The CMDB provides necessary supporting data for the monitoring system to provide three-dimensional and standardized alarm information. What do you mean by that? Usually just zabbix monitoring system of the information we receive “XX XX index alarm and the details of the object information such as”, but we don’t know the alarm information belongs to the application system, which whether environment, high availability, who is head of the application, which systems rely on it, whether to change, so that operations can make further judgment and arrangement. Then at this time, we need a system to provide: application hierarchy topology, cluster information, module information, resource instances, association relationship and other information, this system is CMDB.

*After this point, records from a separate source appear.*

-- ==== Sys2Proof/Laws/Step.lean ====
section
/-! SUPPORT. What a step can be: a stop, or one cycle that runs the decoded instruction or records UnknownOpcode. -/

namespace Sys2Proof.Machine

variable {s t : State}

theorem stopReason_eq_none : stopReason s = none ↔ Running s := by
  unfold stopReason Running
  cases s.halted <;> cases s.fault <;> simp

theorem step_running (h : Running s) : step s = runCycle (topOfCycle s) := by
  simp [step, stopReason_eq_none.mpr h]

theorem step_stopped {f : Fault} (h : stopReason s = some f) : step s = .fault f := by simp [step, h]

/-- A step that answers a next state ran one cycle of a running core. -/
theorem step_next (h : step s = .next t) : Running s ∧ runCycle (topOfCycle s) = .next t := by
  cases hr : stopReason s with
  | some f => rw [step_stopped hr] at h; cases h
  | none =>
    have hs := stopReason_eq_none.mp hr
    exact ⟨hs, step_running hs ▸ h⟩

/-- Everything one cycle can be: the decoded instruction at the state with IR written, or UnknownOpcode recorded. -/
theorem runCycle_cases (h : runCycle s = .next t) :
    (∃ i, decodeAtPc s = .ok i ∧ opcodeByte i.opcode = s.readByte s.pc ∧ exec i (fetch s) = .next t) ∨
    ((∀ o, opcodeByte o ≠ s.readByte s.pc) ∧ t = raise .unknownOpcode (s.readByte s.pc) s.pc (fetch s)) := by
  unfold runCycle at h
  cases hd : decodeAtPc s with
  | ok i => exact .inl ⟨i, rfl, opcode_of_decode hd, by simpa [hd] using h⟩
  | error e =>
    obtain ⟨rfl, ho⟩ := decode_eq_error.mp hd
    exact .inr ⟨ho, by simpa [hd] using h.symm⟩

@[simp] theorem fetch_reg (q : Reg) : (fetch s).reg q = s.reg q := rfl
@[simp] theorem fetch_pc : (fetch s).pc = s.pc := rfl
@[simp] theorem fetch_ir : (fetch s).ir = s.readByte s.pc := rfl
@[simp] theorem fetch_mem : (fetch s).mem = s.mem := rfl
@[simp] theorem fetch_halted : (fetch s).halted = s.halted := rfl
@[simp] theorem fetch_fault : (fetch s).fault = s.fault := rfl

end Sys2Proof.Machine
end

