-- ==== Sys2Proof/Word.lean ====
section
/-! DEFINITION. The integer types of the engine (spec 00 R8): every field is unsigned, bit 0 is the least significant bit. -/

namespace Sys2Proof

/-- `u8`: one stream byte. -/
abbrev Byte := BitVec 8

/-- `u16`: a declared length. -/
abbrev Half := BitVec 16

/-- `u32`: a register value, a containerType, a containerFlags. -/
abbrev Word := BitVec 32

end Sys2Proof
end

When an alarm occurs, the alarm system can query the comprehensive configuration information about the alarm object in the CMDB to provide the most accurate, rich, and standard alarm information.

solution

1. Blue Whale monitoring, Zabbix and Grafana multiple monitoring systems operate complementary

  • A. Blue Whale monitoring has the natural advantage of integrating CMDB, and has been used for memory TCP monitoring, NGINx, mysql and other components monitoring, covering the current production environment using open source tools; Therefore, it can be used to implement business monitoring and some basic monitoring.
  • B. Zabbix as basic monitoring, network monitoring, hardware monitoring, vsphere monitoring and other blue whale monitoring does not have;
  • C. Rafana +elk+ AlertManager is used as a visual monitoring tool to monitor the application running state by using its convergence feature;

2. Unified Data Source As the name implies, monitoring needs CMDB as a unified data source, but in the case of multiple sets of systems coexistence, we need to have a strong API integration capability. At this time, it is necessary to select a pointcut with good integration ability within the system, such as the standard operation and maintenance of Blue Whale, to realize API calls of different platforms.

Extension: 3 objective facts about surveillance systems

  1. The purpose of enterprise monitoring governance is to detect, solve and predict problems in time, not to integrate the monitoring system.
  2. Enterprise IT architectures are complex now and will be more complex in the future, and it is difficult to solve all monitoring requirements with one or two monitoring products; There is no such products and manufacturers, must have their own strengths;
  3. New businesses, systems and scenarios give rise to new monitoring requirements (such as containers). In the future, enterprises must have multiple monitoring products coexist, and it is imperative to build a monitoring platform with sustainable growth of functions.

conclusion

From the current situation of Zabbix monitoring and the role of CMDB, this paper expounds the relationship between the two, and further extended the purpose of the monitoring system in the future and its sustainable growth mode. Of course, operation and maintenance does not mean that it can not do without these, but in the right stage to choose the appropriate tools to ensure the reliability of the business.